◆ **Action item**:
Return all lines in the material below that contain "lean".

◆ **Listed records**:
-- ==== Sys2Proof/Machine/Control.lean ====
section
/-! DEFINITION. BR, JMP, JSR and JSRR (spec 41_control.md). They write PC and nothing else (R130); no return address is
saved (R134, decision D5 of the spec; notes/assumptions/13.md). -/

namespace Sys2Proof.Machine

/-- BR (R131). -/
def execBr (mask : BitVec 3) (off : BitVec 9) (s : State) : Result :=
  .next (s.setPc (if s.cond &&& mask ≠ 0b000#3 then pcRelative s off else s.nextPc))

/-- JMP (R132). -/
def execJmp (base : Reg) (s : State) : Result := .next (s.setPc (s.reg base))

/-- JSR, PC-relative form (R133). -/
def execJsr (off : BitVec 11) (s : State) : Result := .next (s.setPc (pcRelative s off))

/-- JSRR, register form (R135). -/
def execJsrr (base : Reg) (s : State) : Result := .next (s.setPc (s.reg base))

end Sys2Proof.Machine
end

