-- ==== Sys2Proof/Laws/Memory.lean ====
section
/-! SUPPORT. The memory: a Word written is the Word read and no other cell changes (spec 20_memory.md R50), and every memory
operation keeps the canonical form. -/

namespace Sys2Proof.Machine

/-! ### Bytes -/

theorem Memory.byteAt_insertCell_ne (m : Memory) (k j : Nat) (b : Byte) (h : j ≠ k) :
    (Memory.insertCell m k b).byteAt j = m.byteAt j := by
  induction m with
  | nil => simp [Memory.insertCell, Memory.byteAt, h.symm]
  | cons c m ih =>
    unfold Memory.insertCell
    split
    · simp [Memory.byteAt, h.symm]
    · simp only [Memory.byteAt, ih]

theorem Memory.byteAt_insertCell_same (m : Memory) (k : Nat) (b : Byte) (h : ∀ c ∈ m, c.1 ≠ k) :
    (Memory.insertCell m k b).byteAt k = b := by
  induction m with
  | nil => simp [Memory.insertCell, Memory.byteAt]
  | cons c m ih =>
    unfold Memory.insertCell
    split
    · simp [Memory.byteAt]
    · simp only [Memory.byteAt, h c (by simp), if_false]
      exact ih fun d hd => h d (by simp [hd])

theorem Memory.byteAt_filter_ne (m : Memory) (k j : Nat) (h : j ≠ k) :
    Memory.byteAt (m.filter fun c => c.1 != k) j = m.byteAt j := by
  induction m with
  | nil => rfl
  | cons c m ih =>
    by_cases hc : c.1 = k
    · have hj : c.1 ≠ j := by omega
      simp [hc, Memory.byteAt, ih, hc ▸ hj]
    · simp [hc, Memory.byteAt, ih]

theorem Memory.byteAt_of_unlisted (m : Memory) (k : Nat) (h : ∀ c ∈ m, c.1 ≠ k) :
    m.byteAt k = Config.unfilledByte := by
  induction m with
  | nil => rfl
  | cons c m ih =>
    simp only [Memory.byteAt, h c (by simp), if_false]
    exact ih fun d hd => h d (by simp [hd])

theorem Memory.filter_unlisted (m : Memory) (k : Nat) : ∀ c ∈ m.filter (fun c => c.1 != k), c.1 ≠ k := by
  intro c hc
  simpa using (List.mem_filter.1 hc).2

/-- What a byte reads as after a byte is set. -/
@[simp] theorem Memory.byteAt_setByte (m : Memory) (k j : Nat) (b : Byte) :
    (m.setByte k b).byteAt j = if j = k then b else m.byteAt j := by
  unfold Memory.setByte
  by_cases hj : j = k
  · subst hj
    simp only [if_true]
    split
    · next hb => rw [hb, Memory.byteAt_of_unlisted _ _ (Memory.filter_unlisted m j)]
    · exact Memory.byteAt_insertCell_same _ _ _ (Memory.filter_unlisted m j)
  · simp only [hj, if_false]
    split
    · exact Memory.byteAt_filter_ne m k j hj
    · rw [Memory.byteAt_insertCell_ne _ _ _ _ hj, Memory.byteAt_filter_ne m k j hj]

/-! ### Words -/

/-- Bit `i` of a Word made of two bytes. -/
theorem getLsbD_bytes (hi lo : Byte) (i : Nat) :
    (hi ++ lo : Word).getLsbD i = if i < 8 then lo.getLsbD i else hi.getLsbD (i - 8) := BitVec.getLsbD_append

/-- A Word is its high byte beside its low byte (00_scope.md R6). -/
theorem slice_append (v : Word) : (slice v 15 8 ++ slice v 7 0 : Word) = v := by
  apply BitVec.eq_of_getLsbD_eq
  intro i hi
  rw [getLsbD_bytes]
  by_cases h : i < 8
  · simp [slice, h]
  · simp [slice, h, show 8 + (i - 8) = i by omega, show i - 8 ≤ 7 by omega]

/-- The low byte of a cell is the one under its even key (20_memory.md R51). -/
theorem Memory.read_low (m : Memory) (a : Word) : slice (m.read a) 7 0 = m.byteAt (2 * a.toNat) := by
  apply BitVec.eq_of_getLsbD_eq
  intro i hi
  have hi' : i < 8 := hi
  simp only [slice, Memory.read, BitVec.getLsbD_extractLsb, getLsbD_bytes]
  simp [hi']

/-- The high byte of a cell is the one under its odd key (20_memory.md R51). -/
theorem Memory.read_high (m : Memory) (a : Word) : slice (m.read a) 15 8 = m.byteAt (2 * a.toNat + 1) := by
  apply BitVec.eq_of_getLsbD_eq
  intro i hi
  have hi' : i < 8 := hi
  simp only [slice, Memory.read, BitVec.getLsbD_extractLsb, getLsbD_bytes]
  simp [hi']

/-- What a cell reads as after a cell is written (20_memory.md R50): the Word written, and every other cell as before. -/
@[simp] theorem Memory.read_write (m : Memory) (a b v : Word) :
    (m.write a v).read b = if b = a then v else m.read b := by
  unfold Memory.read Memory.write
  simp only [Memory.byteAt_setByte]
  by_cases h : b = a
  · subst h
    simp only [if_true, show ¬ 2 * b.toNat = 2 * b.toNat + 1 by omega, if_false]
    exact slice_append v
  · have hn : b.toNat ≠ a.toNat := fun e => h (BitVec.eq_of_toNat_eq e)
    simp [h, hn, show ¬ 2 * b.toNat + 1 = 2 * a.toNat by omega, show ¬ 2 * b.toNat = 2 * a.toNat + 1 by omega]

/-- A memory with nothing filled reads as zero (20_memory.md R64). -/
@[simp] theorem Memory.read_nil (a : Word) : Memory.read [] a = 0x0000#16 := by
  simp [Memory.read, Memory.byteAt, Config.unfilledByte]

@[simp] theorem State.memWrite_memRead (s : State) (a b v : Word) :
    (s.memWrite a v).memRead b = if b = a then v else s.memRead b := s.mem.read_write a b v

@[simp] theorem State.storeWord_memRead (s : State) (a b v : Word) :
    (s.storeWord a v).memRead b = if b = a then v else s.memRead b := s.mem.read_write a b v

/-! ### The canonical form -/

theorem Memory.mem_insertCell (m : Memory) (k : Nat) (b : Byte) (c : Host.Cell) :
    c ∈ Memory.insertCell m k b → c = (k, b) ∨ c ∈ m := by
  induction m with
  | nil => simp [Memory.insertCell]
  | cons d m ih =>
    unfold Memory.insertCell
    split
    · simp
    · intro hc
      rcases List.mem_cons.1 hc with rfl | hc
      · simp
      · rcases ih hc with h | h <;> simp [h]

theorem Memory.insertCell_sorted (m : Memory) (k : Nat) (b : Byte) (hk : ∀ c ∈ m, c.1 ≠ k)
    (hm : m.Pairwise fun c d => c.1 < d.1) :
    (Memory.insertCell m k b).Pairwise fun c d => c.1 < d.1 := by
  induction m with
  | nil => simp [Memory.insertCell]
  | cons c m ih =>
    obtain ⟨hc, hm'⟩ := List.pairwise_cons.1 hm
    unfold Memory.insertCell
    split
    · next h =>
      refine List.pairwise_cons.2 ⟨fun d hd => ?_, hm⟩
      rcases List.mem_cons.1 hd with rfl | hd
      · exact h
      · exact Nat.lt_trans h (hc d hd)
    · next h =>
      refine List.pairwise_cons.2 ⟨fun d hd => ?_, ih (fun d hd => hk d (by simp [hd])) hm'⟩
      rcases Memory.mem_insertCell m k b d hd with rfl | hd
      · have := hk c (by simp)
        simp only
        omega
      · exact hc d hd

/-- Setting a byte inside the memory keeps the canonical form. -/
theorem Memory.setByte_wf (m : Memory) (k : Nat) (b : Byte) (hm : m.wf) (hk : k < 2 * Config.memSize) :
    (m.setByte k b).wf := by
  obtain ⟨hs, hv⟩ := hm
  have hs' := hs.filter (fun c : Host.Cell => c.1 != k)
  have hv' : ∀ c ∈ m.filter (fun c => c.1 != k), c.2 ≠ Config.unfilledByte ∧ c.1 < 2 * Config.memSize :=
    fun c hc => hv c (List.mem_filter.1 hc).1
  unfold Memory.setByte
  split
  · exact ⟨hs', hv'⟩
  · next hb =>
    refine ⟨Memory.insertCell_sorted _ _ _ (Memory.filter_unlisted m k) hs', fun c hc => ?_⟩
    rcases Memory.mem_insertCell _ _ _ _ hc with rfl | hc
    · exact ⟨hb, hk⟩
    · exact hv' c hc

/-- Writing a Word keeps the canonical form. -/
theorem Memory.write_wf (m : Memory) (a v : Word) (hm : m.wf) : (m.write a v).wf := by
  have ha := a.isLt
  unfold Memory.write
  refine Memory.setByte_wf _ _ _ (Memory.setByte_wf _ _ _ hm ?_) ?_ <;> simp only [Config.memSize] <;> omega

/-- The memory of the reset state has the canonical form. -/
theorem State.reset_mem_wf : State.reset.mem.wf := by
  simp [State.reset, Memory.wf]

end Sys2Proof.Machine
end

* * *

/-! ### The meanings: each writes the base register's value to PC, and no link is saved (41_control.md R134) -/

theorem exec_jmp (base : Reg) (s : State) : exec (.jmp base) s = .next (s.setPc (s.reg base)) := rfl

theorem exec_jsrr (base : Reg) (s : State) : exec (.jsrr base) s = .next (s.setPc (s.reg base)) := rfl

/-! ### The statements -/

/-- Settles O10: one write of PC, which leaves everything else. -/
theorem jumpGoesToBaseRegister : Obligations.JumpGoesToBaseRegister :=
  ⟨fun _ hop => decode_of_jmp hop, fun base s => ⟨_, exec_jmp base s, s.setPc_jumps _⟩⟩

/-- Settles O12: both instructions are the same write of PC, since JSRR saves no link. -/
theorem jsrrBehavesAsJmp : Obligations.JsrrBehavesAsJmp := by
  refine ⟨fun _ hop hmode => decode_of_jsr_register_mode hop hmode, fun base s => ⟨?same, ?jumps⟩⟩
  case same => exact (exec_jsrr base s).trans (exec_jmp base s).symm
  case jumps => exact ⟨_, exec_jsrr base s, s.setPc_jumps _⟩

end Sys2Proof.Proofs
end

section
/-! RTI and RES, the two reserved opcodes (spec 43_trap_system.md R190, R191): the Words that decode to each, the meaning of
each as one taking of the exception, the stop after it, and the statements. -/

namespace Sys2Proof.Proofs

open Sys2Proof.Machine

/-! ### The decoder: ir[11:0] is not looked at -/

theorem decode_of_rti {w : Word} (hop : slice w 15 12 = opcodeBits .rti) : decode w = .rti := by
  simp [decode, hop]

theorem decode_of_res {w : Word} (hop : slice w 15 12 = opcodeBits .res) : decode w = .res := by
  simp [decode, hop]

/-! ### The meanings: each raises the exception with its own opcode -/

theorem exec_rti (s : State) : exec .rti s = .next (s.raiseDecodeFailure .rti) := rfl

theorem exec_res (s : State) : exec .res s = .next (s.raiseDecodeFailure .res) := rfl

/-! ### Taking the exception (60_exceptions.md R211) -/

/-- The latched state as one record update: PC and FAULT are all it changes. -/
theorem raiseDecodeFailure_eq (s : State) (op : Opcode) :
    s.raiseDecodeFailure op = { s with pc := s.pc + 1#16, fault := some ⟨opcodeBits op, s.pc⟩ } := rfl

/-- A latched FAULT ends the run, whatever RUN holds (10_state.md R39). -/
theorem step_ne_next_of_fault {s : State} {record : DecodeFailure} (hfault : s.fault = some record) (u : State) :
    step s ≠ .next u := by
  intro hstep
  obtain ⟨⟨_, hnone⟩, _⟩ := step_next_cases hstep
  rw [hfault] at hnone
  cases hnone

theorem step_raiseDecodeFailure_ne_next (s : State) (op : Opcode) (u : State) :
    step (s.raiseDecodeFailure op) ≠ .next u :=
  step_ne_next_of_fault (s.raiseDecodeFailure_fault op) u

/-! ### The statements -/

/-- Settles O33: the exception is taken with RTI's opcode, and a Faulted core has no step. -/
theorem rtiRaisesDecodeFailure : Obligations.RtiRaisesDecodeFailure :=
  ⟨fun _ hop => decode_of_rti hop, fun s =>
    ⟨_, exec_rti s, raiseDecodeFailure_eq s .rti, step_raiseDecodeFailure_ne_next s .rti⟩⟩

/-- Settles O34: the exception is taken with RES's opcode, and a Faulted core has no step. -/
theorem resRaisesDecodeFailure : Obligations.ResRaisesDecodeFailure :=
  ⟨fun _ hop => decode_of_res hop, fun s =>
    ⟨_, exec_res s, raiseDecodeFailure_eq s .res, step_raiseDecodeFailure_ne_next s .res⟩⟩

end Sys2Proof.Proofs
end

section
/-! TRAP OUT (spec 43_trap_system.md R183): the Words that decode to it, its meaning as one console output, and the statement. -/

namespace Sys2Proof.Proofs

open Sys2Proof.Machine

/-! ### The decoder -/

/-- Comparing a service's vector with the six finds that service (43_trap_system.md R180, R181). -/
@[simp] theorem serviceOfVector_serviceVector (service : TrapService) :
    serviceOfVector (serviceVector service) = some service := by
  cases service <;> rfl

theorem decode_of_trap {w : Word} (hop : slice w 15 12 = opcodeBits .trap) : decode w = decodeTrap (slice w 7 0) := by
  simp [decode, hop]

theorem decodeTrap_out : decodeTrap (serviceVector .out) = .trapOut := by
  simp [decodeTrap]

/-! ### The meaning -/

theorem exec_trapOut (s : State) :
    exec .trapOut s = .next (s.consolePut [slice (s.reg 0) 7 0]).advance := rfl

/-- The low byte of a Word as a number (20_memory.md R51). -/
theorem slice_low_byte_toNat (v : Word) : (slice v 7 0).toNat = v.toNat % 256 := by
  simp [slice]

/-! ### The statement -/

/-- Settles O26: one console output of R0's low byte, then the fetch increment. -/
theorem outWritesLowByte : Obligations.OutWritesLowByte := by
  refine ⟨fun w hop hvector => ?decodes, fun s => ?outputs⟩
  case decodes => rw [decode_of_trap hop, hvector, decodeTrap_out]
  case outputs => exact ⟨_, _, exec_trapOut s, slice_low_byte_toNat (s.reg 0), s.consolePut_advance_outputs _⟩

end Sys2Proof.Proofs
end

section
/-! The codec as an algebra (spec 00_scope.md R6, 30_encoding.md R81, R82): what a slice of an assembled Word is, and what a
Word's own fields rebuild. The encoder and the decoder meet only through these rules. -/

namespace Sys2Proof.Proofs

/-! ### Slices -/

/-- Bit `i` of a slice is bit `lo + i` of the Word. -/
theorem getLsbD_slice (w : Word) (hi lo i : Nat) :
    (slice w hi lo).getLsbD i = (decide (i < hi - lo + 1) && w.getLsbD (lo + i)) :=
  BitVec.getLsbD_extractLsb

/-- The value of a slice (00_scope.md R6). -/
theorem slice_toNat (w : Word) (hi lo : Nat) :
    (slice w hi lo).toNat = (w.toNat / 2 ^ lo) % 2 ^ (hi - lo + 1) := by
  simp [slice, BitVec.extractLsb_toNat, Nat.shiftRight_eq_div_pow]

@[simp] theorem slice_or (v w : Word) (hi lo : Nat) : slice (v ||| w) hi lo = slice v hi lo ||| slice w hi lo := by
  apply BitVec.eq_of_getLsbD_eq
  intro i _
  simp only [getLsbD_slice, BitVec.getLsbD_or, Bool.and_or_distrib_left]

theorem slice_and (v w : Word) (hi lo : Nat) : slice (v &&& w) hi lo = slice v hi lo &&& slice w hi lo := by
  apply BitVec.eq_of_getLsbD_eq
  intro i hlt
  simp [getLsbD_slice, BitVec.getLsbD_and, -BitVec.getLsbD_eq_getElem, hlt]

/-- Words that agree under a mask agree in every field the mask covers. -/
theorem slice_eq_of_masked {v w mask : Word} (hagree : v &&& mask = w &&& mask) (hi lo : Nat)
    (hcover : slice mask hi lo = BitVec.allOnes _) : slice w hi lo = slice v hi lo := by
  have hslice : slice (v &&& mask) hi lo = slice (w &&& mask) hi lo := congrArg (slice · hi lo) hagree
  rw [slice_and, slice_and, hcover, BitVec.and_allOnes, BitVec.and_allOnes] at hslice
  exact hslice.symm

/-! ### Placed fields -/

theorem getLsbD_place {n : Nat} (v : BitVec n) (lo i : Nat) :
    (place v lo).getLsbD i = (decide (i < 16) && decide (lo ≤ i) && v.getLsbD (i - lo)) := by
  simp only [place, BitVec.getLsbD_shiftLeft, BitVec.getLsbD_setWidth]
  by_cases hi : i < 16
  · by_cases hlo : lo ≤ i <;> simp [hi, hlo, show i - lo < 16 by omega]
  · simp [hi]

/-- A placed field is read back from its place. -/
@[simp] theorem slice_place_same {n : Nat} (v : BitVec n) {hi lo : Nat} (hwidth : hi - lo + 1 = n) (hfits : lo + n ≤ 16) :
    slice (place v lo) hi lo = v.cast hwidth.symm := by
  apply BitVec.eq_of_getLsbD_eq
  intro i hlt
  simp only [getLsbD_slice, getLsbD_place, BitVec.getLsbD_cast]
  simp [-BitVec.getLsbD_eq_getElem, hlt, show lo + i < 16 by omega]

--

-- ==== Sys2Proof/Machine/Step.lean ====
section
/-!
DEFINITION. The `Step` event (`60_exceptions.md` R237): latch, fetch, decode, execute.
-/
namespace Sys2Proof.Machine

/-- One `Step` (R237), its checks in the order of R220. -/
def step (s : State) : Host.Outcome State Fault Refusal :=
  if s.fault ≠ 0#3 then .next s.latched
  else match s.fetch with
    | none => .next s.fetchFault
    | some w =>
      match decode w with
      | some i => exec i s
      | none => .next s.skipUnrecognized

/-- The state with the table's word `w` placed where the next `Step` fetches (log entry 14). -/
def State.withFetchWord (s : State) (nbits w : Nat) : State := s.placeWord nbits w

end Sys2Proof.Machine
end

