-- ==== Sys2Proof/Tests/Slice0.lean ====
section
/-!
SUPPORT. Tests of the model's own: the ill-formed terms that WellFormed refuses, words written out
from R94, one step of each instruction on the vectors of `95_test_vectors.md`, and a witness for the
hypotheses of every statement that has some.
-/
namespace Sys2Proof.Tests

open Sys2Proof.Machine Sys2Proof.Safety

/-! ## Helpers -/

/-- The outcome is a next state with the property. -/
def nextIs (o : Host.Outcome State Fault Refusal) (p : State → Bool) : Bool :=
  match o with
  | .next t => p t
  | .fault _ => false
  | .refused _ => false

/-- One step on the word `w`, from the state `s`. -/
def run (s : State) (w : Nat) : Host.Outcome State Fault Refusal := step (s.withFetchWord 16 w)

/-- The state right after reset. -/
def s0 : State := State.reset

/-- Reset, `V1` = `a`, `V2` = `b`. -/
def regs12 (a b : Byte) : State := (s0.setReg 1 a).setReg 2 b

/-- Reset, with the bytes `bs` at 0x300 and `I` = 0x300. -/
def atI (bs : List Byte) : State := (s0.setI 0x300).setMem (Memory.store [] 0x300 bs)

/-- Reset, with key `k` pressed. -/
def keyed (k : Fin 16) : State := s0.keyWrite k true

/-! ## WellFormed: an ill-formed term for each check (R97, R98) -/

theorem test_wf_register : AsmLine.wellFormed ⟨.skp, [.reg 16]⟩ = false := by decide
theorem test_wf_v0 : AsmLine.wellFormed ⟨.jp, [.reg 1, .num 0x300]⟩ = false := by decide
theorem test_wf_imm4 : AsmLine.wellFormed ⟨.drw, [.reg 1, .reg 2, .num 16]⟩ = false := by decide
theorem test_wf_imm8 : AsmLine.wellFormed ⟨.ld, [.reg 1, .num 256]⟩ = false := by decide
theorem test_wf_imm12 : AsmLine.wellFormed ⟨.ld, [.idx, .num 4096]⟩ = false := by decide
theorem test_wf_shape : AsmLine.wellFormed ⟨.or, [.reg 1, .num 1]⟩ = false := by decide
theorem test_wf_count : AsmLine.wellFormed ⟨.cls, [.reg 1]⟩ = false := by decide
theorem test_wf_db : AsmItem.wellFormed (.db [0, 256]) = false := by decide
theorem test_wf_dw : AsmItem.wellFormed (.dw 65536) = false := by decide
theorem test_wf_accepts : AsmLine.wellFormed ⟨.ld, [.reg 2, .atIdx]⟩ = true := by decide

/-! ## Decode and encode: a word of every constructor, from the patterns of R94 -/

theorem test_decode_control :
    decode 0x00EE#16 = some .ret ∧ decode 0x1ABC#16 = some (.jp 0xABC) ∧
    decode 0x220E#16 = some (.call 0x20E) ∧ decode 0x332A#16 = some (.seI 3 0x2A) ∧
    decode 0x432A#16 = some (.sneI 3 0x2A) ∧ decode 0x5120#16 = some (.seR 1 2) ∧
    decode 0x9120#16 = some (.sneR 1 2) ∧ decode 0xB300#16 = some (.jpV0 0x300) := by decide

◆ **Task output**:
-- ==== Sys2Proof/Machine/Control.lean ====
-- ==== Sys2Proof/Laws/Memory.lean ====
-- ==== Sys2Proof/Machine/Step.lean ====
-- ==== Sys2Proof/Tests/Slice0.lean ====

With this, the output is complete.